Добавить в цитаты Настройки чтения

Страница 59 из 84

Эльза ничего не ждала от фрау Блаумер. Она просто изливала душу, делилась своей затаенной болью. Ведь нужно же было когда-нибудь рассказывать кому-то о своем горе. Кристль не было дома: то ли ушла, то ли еще не вернулась с работы — Эльза могла говорить свободно.

— Вы слышали о моем муже Карле? Он подбрасывает меня и ловит, словно мячик, — начала она вдруг, как будто забыв, что говорит о мертвом. — И как только мы поженились, он мне не разрешил больше работать в поле у барона. "Сиди себе дома и занимайся хозяйством. Стряпай и вышивай. Вот и все". Вышивки… Мы всегда ходили с ним гулять. Я была ему чуть выше пояса. Мы ходили в поле, вдоль речки, по лугам… Бывало ходим, ходим, и вдруг он подымет меня на руки и несет до самого дома. Я иногда засыпала у него на руках… Боже, какой он был сильный и добрый и как он любил меня, мой Карл, — вскрикнула Эльза после короткого молчания. — Мухи не обидит. Курицу не мог зарезать — боялся крови. За всю свою жизнь он никого пальцем не тронул, голоса ни разу не повышал… Наши деревенские парни посылали домой из России дорогие меха, кожу, даже драгоценности. А мой добрый Карл послал мне полотенце. Вышитое полотенце…

До этого Эльза говорила с ожесточением, но при последних словах глаза ее влажно блеснули.

— Товарищ мужа привез мне это полотенце, — шепнула она, — моего Карла давно уже не было на свете.

Эльза монотонно говорила низким голосом, который никак не вязался с тщедушной фигуркой крохотной женщины. Фрау Блаумер молча слушала. Полуопущенные ресницы, затенявшие ее проницательные глаза, придавали лицу выражение сосредоточенного, строгого, невозмутимого спокойствия.

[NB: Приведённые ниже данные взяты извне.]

-- ==== Sys2Proof/Laws/State.lean ====
section
/-! SUPPORT. One lemma per field per update of the state, so that no later proof unfolds a record update. -/

namespace Sys2Proof.Machine

/-! ### `acknowledge .edge s` -/

@[simp] theorem acknowledgeEdge_rxState (s : State) : (acknowledge .edge s).rxState = s.rxState := rfl
@[simp] theorem acknowledgeEdge_bitCnt (s : State) : (acknowledge .edge s).bitCnt = s.bitCnt := rfl
@[simp] theorem acknowledgeEdge_shiftReg (s : State) : (acknowledge .edge s).shiftReg = s.shiftReg := rfl
@[simp] theorem acknowledgeEdge_rxByte (s : State) : (acknowledge .edge s).rxByte = s.rxByte := rfl
@[simp] theorem acknowledgeEdge_line (s : State) : (acknowledge .edge s).line = s.line := rfl
@[simp] theorem acknowledgeEdge_edgeEn (s : State) : (acknowledge .edge s).edgeEn = s.edgeEn := rfl
@[simp] theorem acknowledgeEdge_edgeFlag (s : State) : (acknowledge .edge s).edgeFlag = false := rfl
@[simp] theorem acknowledgeEdge_tmrEn (s : State) : (acknowledge .edge s).tmrEn = s.tmrEn := rfl
@[simp] theorem acknowledgeEdge_tmrFlag (s : State) : (acknowledge .edge s).tmrFlag = s.tmrFlag := rfl
@[simp] theorem acknowledgeEdge_tmrCnt (s : State) : (acknowledge .edge s).tmrCnt = s.tmrCnt := rfl
@[simp] theorem acknowledgeEdge_tmrCmp (s : State) : (acknowledge .edge s).tmrCmp = s.tmrCmp := rfl
@[simp] theorem acknowledgeEdge_params (s : State) : (acknowledge .edge s).params = s.params := rfl
@[simp] theorem acknowledgeEdge_started (s : State) : (acknowledge .edge s).started = s.started := rfl
@[simp] theorem acknowledgeEdge_time (s : State) : (acknowledge .edge s).time = s.time := rfl
@[simp] theorem acknowledgeEdge_waited (s : State) : (acknowledge .edge s).waited = 0 := rfl
@[simp] theorem acknowledgeEdge_draws (s : State) : (acknowledge .edge s).draws = s.draws := rfl
@[simp] theorem acknowledgeEdge_returns (s : State) : (acknowledge .edge s).returns = s.returns := rfl
@[simp] theorem acknowledgeEdge_trace (s : State) : (acknowledge .edge s).trace = s.trace := rfl

/-! ### `acknowledge .timer s` -/

@[simp] theorem acknowledgeTimer_rxState (s : State) : (acknowledge .timer s).rxState = s.rxState := rfl
@[simp] theorem acknowledgeTimer_bitCnt (s : State) : (acknowledge .timer s).bitCnt = s.bitCnt := rfl
@[simp] theorem acknowledgeTimer_shiftReg (s : State) : (acknowledge .timer s).shiftReg = s.shiftReg := rfl
@[simp] theorem acknowledgeTimer_rxByte (s : State) : (acknowledge .timer s).rxByte = s.rxByte := rfl
@[simp] theorem acknowledgeTimer_line (s : State) : (acknowledge .timer s).line = s.line := rfl
@[simp] theorem acknowledgeTimer_edgeEn (s : State) : (acknowledge .timer s).edgeEn = s.edgeEn := rfl
@[simp] theorem acknowledgeTimer_edgeFlag (s : State) : (acknowledge .timer s).edgeFlag = s.edgeFlag := rfl
@[simp] theorem acknowledgeTimer_tmrEn (s : State) : (acknowledge .timer s).tmrEn = s.tmrEn := rfl
@[simp] theorem acknowledgeTimer_tmrFlag (s : State) : (acknowledge .timer s).tmrFlag = false := rfl
@[simp] theorem acknowledgeTimer_tmrCnt (s : State) : (acknowledge .timer s).tmrCnt = s.tmrCnt := rfl
@[simp] theorem acknowledgeTimer_tmrCmp (s : State) : (acknowledge .timer s).tmrCmp = s.tmrCmp := rfl
@[simp] theorem acknowledgeTimer_params (s : State) : (acknowledge .timer s).params = s.params := rfl
@[simp] theorem acknowledgeTimer_started (s : State) : (acknowledge .timer s).started = s.started := rfl
@[simp] theorem acknowledgeTimer_time (s : State) : (acknowledge .timer s).time = s.time := rfl
@[simp] theorem acknowledgeTimer_waited (s : State) : (acknowledge .timer s).waited = 0 := rfl
@[simp] theorem acknowledgeTimer_draws (s : State) : (acknowledge .timer s).draws = s.draws := rfl
@[simp] theorem acknowledgeTimer_returns (s : State) : (acknowledge .timer s).returns = s.returns := rfl
@[simp] theorem acknowledgeTimer_trace (s : State) : (acknowledge .timer s).trace = s.trace := rfl

/-! ### `initialise s` -/

@[simp] theorem initialise_rxState (s : State) : (initialise s).rxState = .idle := rfl
@[simp] theorem initialise_bitCnt (s : State) : (initialise s).bitCnt = s.bitCnt := rfl
@[simp] theorem initialise_shiftReg (s : State) : (initialise s).shiftReg = s.shiftReg := rfl
@[simp] theorem initialise_rxByte (s : State) : (initialise s).rxByte = s.rxByte := rfl
@[simp] theorem initialise_line (s : State) : (initialise s).line = s.line := rfl
@[simp] theorem initialise_edgeEn (s : State) : (initialise s).edgeEn = true := rfl
@[simp] theorem initialise_edgeFlag (s : State) : (initialise s).edgeFlag = false := rfl
@[simp] theorem initialise_tmrEn (s : State) : (initialise s).tmrEn = false := rfl
@[simp] theorem initialise_tmrFlag (s : State) : (initialise s).tmrFlag = false := rfl
@[simp] theorem initialise_tmrCnt (s : State) : (initialise s).tmrCnt = 0 := rfl
@[simp] theorem initialise_tmrCmp (s : State) : (initialise s).tmrCmp = s.tmrCmp := rfl
@[simp] theorem initialise_params (s : State) : (initialise s).params = s.params := rfl
@[simp] theorem initialise_started (s : State) : (initialise s).started = true := rfl
@[simp] theorem initialise_time (s : State) : (initialise s).time = 0 := rfl
@[simp] theorem initialise_waited (s : State) : (initialise s).waited = 0 := rfl
@[simp] theorem initialise_draws (s : State) : (initialise s).draws = s.draws := rfl
@[simp] theorem initialise_returns (s : State) : (initialise s).returns = s.returns := rfl
@[simp] theorem initialise_trace (s : State) : (initialise s).trace = s.trace := rfl

/-! ### `driveLine v s` -/

@[simp] theorem driveLine_rxState (s : State) (v : Level) : (driveLine v s).rxState = s.rxState := rfl
@[simp] theorem driveLine_bitCnt (s : State) (v : Level) : (driveLine v s).bitCnt = s.bitCnt := rfl
@[simp] theorem driveLine_shiftReg (s : State) (v : Level) : (driveLine v s).shiftReg = s.shiftReg := rfl
@[simp] theorem driveLine_rxByte (s : State) (v : Level) : (driveLine v s).rxByte = s.rxByte := rfl
@[simp] theorem driveLine_line (s : State) (v : Level) : (driveLine v s).line = v := rfl
@[simp] theorem driveLine_edgeEn (s : State) (v : Level) : (driveLine v s).edgeEn = s.edgeEn := rfl
@[simp] theorem driveLine_edgeFlag (s : State) (v : Level) : (driveLine v s).edgeFlag = (s.edgeFlag || startTransition s.params s.line v) := rfl
@[simp] theorem driveLine_tmrEn (s : State) (v : Level) : (driveLine v s).tmrEn = s.tmrEn := rfl
@[simp] theorem driveLine_tmrFlag (s : State) (v : Level) : (driveLine v s).tmrFlag = s.tmrFlag := rfl
@[simp] theorem driveLine_tmrCnt (s : State) (v : Level) : (driveLine v s).tmrCnt = s.tmrCnt := rfl
@[simp] theorem driveLine_tmrCmp (s : State) (v : Level) : (driveLine v s).tmrCmp = s.tmrCmp := rfl
@[simp] theorem driveLine_params (s : State) (v : Level) : (driveLine v s).params = s.params := rfl
@[simp] theorem driveLine_started (s : State) (v : Level) : (driveLine v s).started = s.started := rfl
@[simp] theorem driveLine_time (s : State) (v : Level) : (driveLine v s).time = s.time := rfl
@[simp] theorem driveLine_waited (s : State) (v : Level) : (driveLine v s).waited = s.waited := rfl
@[simp] theorem driveLine_draws (s : State) (v : Level) : (driveLine v s).draws = s.draws := rfl
@[simp] theorem driveLine_returns (s : State) (v : Level) : (driveLine v s).returns = s.returns := rfl
@[simp] theorem driveLine_trace (s : State) (v : Level) : (driveLine v s).trace = s.trace := rfl

/-! ### `disableEdge s` -/

@[simp] theorem disableEdge_rxState (s : State) : (disableEdge s).rxState = s.rxState := rfl
@[simp] theorem disableEdge_bitCnt (s : State) : (disableEdge s).bitCnt = s.bitCnt := rfl
@[simp] theorem disableEdge_shiftReg (s : State) : (disableEdge s).shiftReg = s.shiftReg := rfl
@[simp] theorem disableEdge_rxByte (s : State) : (disableEdge s).rxByte = s.rxByte := rfl
@[simp] theorem disableEdge_line (s : State) : (disableEdge s).line = s.line := rfl
@[simp] theorem disableEdge_edgeEn (s : State) : (disableEdge s).edgeEn = false := rfl
@[simp] theorem disableEdge_edgeFlag (s : State) : (disableEdge s).edgeFlag = s.edgeFlag := rfl
@[simp] theorem disableEdge_tmrEn (s : State) : (disableEdge s).tmrEn = s.tmrEn := rfl
@[simp] theorem disableEdge_tmrFlag (s : State) : (disableEdge s).tmrFlag = s.tmrFlag := rfl
@[simp] theorem disableEdge_tmrCnt (s : State) : (disableEdge s).tmrCnt = s.tmrCnt := rfl
@[simp] theorem disableEdge_tmrCmp (s : State) : (disableEdge s).tmrCmp = s.tmrCmp := rfl
@[simp] theorem disableEdge_params (s : State) : (disableEdge s).params = s.params := rfl
@[simp] theorem disableEdge_started (s : State) : (disableEdge s).started = s.started := rfl
@[simp] theorem disableEdge_time (s : State) : (disableEdge s).time = s.time := rfl
@[simp] theorem disableEdge_waited (s : State) : (disableEdge s).waited = s.waited := rfl
@[simp] theorem disableEdge_draws (s : State) : (disableEdge s).draws = s.draws := rfl
@[simp] theorem disableEdge_returns (s : State) : (disableEdge s).returns = s.returns := rfl
@[simp] theorem disableEdge_trace (s : State) : (disableEdge s).trace = s.trace := rfl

Рассказ Эльзы был для нее не нов, он был похож на множество подобных историй. Но маленькая женщина не жаловалась, не выронила ни слезинки. В этой маленькой злючке, пожалуй, было что-то не совсем обычное… Но этот Карл, вся эта болтовня о нем ужасно раздражали фрау Блаумер. "Телка ты и больше ничего, — говорила она про себя, слушая рассказ Эльзы. — Жуешь без конца свою жвачку. Послушать только! "Голоса не повышал, крови боялся… Любил только вышивки, занавесочки, салфетки, платочки. Курицу не мог зарезать". Нечего сказать, покорила богатыря! Твой Карл был размазней, никудышным человеком. Из-за таких, как он, Германия проиграла войну. Подумаешь, ее любимый муж отправился в лучший мир! Не велика беда! Нет, дорогая, люди вроде твоего Карла — паразиты, нужно очистить от них германскую нацию. Но ты мне нравишься, маленькая бестия: лицо — каменное, ни одной жалобы. Есть в тебе что-то от истинной немки".

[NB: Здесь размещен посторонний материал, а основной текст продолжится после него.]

-- ==== Sys2Proof/Tests/Slice0.lean ====
section
/-! SUPPORT. Tests: the words of 30_encoding.md, an ill-formed term for each check, the one-step vectors of
95_test_vectors.md section 2, and for every statement with hypotheses a state that meets them. -/

namespace Sys2Proof.Tests

open Sys2Proof Sys2Proof.Machine

/-! ### Words (95_test_vectors.md V49 to V61) -/

theorem test_decode_init : decode 0b00000000#8 = .ok .init := by decide
theorem test_decode_line_0 : decode 0b00010000#8 = .ok (.line false) := by decide
theorem test_decode_line_1 : decode 0b00010001#8 = .ok (.line true) := by decide
theorem test_decode_adv : decode 0b00100000#8 = .ok .adv := by decide
theorem test_decode_edge : decode 0b00110000#8 = .ok .edge := by decide
theorem test_decode_tick : decode 0b01000000#8 = .ok .tick := by decide
theorem test_decode_rdst : decode 0b01010000#8 = .ok .rdst := by decide
theorem test_decode_rdbyte : decode 0b01100000#8 = .ok .rdbyte := by decide
theorem test_decode_clr : decode 0b01110000#8 = .ok .clr := by decide
theorem test_decode_rejects_stray_operand : decode 0x31#8 = .error .strayOperand := by decide
theorem test_decode_rejects_zero_bits : decode 0x12#8 = .error .zeroBitsSet := by decide
theorem test_decode_rejects_reserved_code : decode 0x80#8 = .error .reservedCode := by decide
theorem test_decode_rejects_all_ones : decode 0xFF#8 = .error .reservedCode := by decide
theorem test_decode_rejects_nothing : decodeBytes [] = .error .noWord := by decide
theorem test_decode_takes_one_byte : decodeBytes [0x11#8, 0x20#8] = .ok (.line true, [0x20#8]) := by decide
theorem test_decode_table_word : decodeTableWord 8 0x11 = some (.line true) := by decide

/-! ### Each check of WellFormed refuses an ill-formed term -/

theorem test_word_check_op : wordOpAssigned 0x80#8 = false ∧ wordWellFormed 0x80#8 = false := by decide
theorem test_word_check_zero : wordZeroClear 0x12#8 = false ∧ wordWellFormed 0x12#8 = false := by decide
theorem test_word_check_operand : wordOperandAllowed 0x31#8 = false ∧ wordWellFormed 0x31#8 = false := by decide
theorem test_word_checks_accept : wordWellFormed 0x11#8 = true ∧ wordWellFormed 0x70#8 = true := by decide

/-- The parameters of the spec's vectors. -/
def params : Params := Config.resetParams

theorem test_params_accept : params.wellFormed = true := by decide
theorem test_params_check_clock : { params with fCpu := 0 }.wellFormed = false := by decide
theorem test_params_check_prescaler : { params with prescaler := 0 }.wellFormed = false := by decide
theorem test_params_check_bit : { params with bitTicks := 1, halfBitTicks := 0 }.wellFormed = false := by decide
theorem test_params_check_half_low : { params with halfBitTicks := 0 }.wellFormed = false := by decide
theorem test_params_check_half_high : { params with halfBitTicks := 4 }.wellFormed = false := by decide
theorem test_params_check_width : { params with tmrW := 0 }.wellFormed = false := by decide
theorem test_params_check_range : { params with tmrW := 2 }.wellFormed = false := by decide
theorem test_params_check_latency : { params with latMax := 2 }.wellFormed = false := by decide

/-! ### States -/

/-- A state as 95_test_vectors.md writes it: the data, then line and edge unit, then the timer. -/
def st (x : RxState) (cnt : BitVec 3) (sh rb : Byte) (l ee ef te tf : Bool) (tc tm : Nat) : State :=
  { State.reset with
    rxState := x, bitCnt := cnt, shiftReg := sh, rxByte := rb, line := l, edgeEn := ee, edgeFlag := ef
    tmrEn := te, tmrFlag := tf, tmrCnt := tc, tmrCmp := tm }

/-- `ByteReady` with 0x09 unread, as after a frame. -/
def ready : State := st .byteReady 0 0x09 0x09 false true false false false 0 4

/-- `Receiving` right after `EDGE`. -/
def begun : State := st .receiving 0 0x09 0x09 true false false true false 0 6

/-- The wedged state of V45. -/
def wedged : State := st .idle 0 0x09 0x09 true false false true false 0 6

/-- A start transition latched in `Idle`. -/
def struck : State := st .idle 0 0 0 true true true false false 0 0

/-- Small parameters, for whole frames: `BIT_TICKS` 2, `HALF_BIT_TICKS` 1. -/
def small : Params := { params with bitTicks := 2, halfBitTicks := 1 }

/-- Parameters that allow a handler one tick of delay. -/
def lateParams : Params := { params with latMax := 1 }

/-! ### Vectors of 95_test_vectors.md section 2, one step each -/

theorem test_V2_init : exec .init (st .receiving 3 0x20 0x55 true false true true false 2 4) =
    .next (st .idle 3 0x20 0x55 true true false false false 0 4) := rfl
theorem test_V3_init : exec .init ready = .next (st .idle 0 0x09 0x09 false true false false false 0 4) := rfl
theorem test_V6_line : exec (.line true) (st .receiving 0 0 0 false false false true false 0 6) =
    .next (st .receiving 0 0 0 true false true true false 0 6) := rfl
theorem test_V11_line : ∀ s, s = { st .idle 0 0 0 true true false false false 0 0 with
      params := { params with startLevel := false } } →
    exec (.line false) s = .next { s with line := false, edgeFlag := true } := by rintro s rfl; rfl
theorem test_V13_adv : exec .adv ready = .next { ready with time := 1 } := rfl
theorem test_V15_adv : exec .adv (st .receiving 0 0 0 true false false true false 5 6) =
    .next { st .receiving 0 0 0 true false false true true 0 6 with time := 1 } := rfl
theorem test_V19_edge : exec .edge (st .byteReady 0 0x09 0x09 true true true false false 0 4) = .next begun := rfl
theorem test_V21_edge : exec .edge (st .receiving 0 0 0 true false true true false 0 6) =
    .refused (.notEnabled .edge) := rfl
theorem test_V27_tick : exec .tick (st .receiving 7 0x12 0x55 false false true true true 0 4) = .next ready := rfl
theorem test_V31_tick : ∀ s, s = { st .receiving 3 0x20 0 true false false true true 0 4 with
      params := { params with sampleInvert := true } } →
    exec .tick s = .next { s with shiftReg := 0x10, bitCnt := 4, tmrFlag := false } := by rintro s rfl; rfl
theorem test_V38_rdst : exec .rdst begun = .next { begun with returns := [.status 1] } := rfl
theorem test_V39_rdst : exec .rdst ready = .next { ready with returns := [.status 2] } := rfl
theorem test_V40_rdbyte : exec .rdbyte ready = .next { ready with returns := [.byte 0x09] } := rfl
theorem test_V41_rdbyte : exec .rdbyte wedged =
    .next { wedged with returns := [.draw (Config.draw8 0)], draws := 1 } := rfl
theorem test_V43_clr : exec .clr ready = .next (st .idle 0 0x09 0x09 false true false false false 0 4) := rfl
theorem test_V45_clr : exec .clr begun = .next wedged := rfl

/-! ### Witnesses: for each statement with hypotheses, states and operands that meet them all -/

theorem witness_ReservedWordsRefuseTheTrace :
    (0x80#8 : Byte) ∈ (State.withNextWord State.reset 0x80#8).trace ∧ decode 0x80#8 = .error .reservedCode ∧
    step (State.withNextWord State.reset 0x80#8) = .refused (.invalidWord .reservedCode) := ⟨by decide, rfl, rfl⟩

theorem witness_StepRunsTheDecodedOperation :
    objection (.line true) { State.reset with trace := [0x11#8, 0x30#8] } = none ∧
    decodeTrace [0x30#8] = .ok [.edge] ∧
    step { State.reset with trace := [0x11#8, 0x30#8] } =
      .next { struck with trace := [0x30#8] } ∧
    objection .adv { struck with trace := [0x20#8] } = some .handlerOverdue := ⟨rfl, rfl, rfl, rfl⟩

theorem witness_EmptyTraceIsRefused : State.reset.trace = [] := rfl

theorem witness_RunBeginsWithInit :
    { State.reset with started := false }.params.wellFormed = true ∧
    { State.reset with started := false }.started = false ∧ allowedBeforeInit .adv = false ∧
    (performAll ([true, false, true].map Instr.line ++ [.init]) { State.reset with started := false }) =
      .next { State.reset with line := true } := ⟨by decide, rfl, rfl, rfl⟩

theorem witness_InitInAnyStateAbandonsTheFrame :
    exec .init struck = .next { State.reset with line := true } ∧ struck.line = struck.params.startLevel ∧
    exec (.line true) { State.reset with line := true } = .next { State.reset with line := true } :=
  ⟨rfl, rfl, rfl⟩

theorem witness_LineLatchesStartTransitions :
    (State.reset.line = !State.reset.params.startLevel ∧ true = State.reset.params.startLevel) ∧
    ¬(struck.line = !struck.params.startLevel ∧ true = struck.params.startLevel) := by decide

theorem witness_EdgeBeginsAFrame :
    struck.params.wellFormed = true ∧ struck.edgeEn = true ∧ struck.edgeFlag = true ∧
    ¬(State.reset.edgeEn = true ∧ State.reset.edgeFlag = true) := by decide

theorem witness_EdgeInByteReadyHidesTheUnreadByte :
    { ready with edgeFlag := true }.started = true ∧ { ready with edgeFlag := true }.rxState = .byteReady ∧
    { ready with edgeFlag := true }.edgeEn = true ∧ { ready with edgeFlag := true }.edgeFlag = true := by decide

theorem begun_invariant : RunInvariant begun := by constructor <;> decide

theorem witness_NoStartDetectionDuringAByte : RunInvariant begun ∧ begun.rxState = .receiving ∧
    exec (.line false) begun = .next { begun with line := false } := ⟨begun_invariant, rfl, rfl⟩

theorem witness_AdvCountsOneTick :
    State.reset.tmrEn = false ∧
    (st .receiving 0 0 0 true false false true false 5 6).nextCount = 6 ∧
    (st .receiving 0 0 0 true false false true false 4 6).nextCount ≠ 6 ∧
    (st .receiving 0 0 0 true false false true false 255 6).nextCount = 0 := by decide

theorem witness_TickTakesASample :
    { begun with tmrFlag := true }.tmrEn = true ∧ { begun with tmrFlag := true }.rxState = .receiving ∧
    { begun with tmrFlag := true }.bitCnt ≠ 7 ∧ { begun with tmrFlag := true, bitCnt := 7 }.bitCnt = 7 ∧
    { wedged with tmrFlag := true }.tmrFlag = true ∧ { wedged with tmrFlag := true }.rxState ≠ .receiving ∧
    ¬(begun.tmrEn = true ∧ begun.tmrFlag = true) ∧ begun.params.wellFormed = true := by decide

— …И вот этого доброго человека убили русские, убили одним из первых, — с ненавистью и горечью закончила Эльза. — Он, наверное, и не стрелял в них, а они, негодяи, убили его. Подлые коммунисты. И зачем им понадобилась жизнь Карла? Что он им сделал?..

— Берегите свою ненависть, Эльза, — прервала ее фрау Блаумер. — Накапливайте ее. Не тратьте на пустяки. Не болтайте лишнего и не вспоминайте доброго Карла, который сражался в войсках фюрера. Не вспоминайте об этом русском полотенце. Прикусите язык! Не забывайте, что в Клиберсфельде стоит отряд коммунистов. Их прислали сюда не случайно. Вы считаете, что ваш Карл ни в чем неповинен, но кто знает, что они думают об этом? Они хотят мстить. Рыщут по дворам, пишут на стенах… Вот так, дорогой друг. Женщины слушаются вас. Мы должны быть готовы. Придет день торжества вашей ненависти! Настанет час…

Нет, фрау Блаумер не растерялась, поражение не опустошило у нее душу, как у многих других. Напротив — жизнь подстегивала ее, и все, что она делала, вплоть до мелочей, было подчинено одной заветной цели: возвращению к былой роскоши, к мундирам, к прежним временам. Она оставалась немкой, достойной супругой офицера флота Блаумера, кавалера "Железного креста", и как мать его единственной дочери отвечала за приличествующее ей будущее.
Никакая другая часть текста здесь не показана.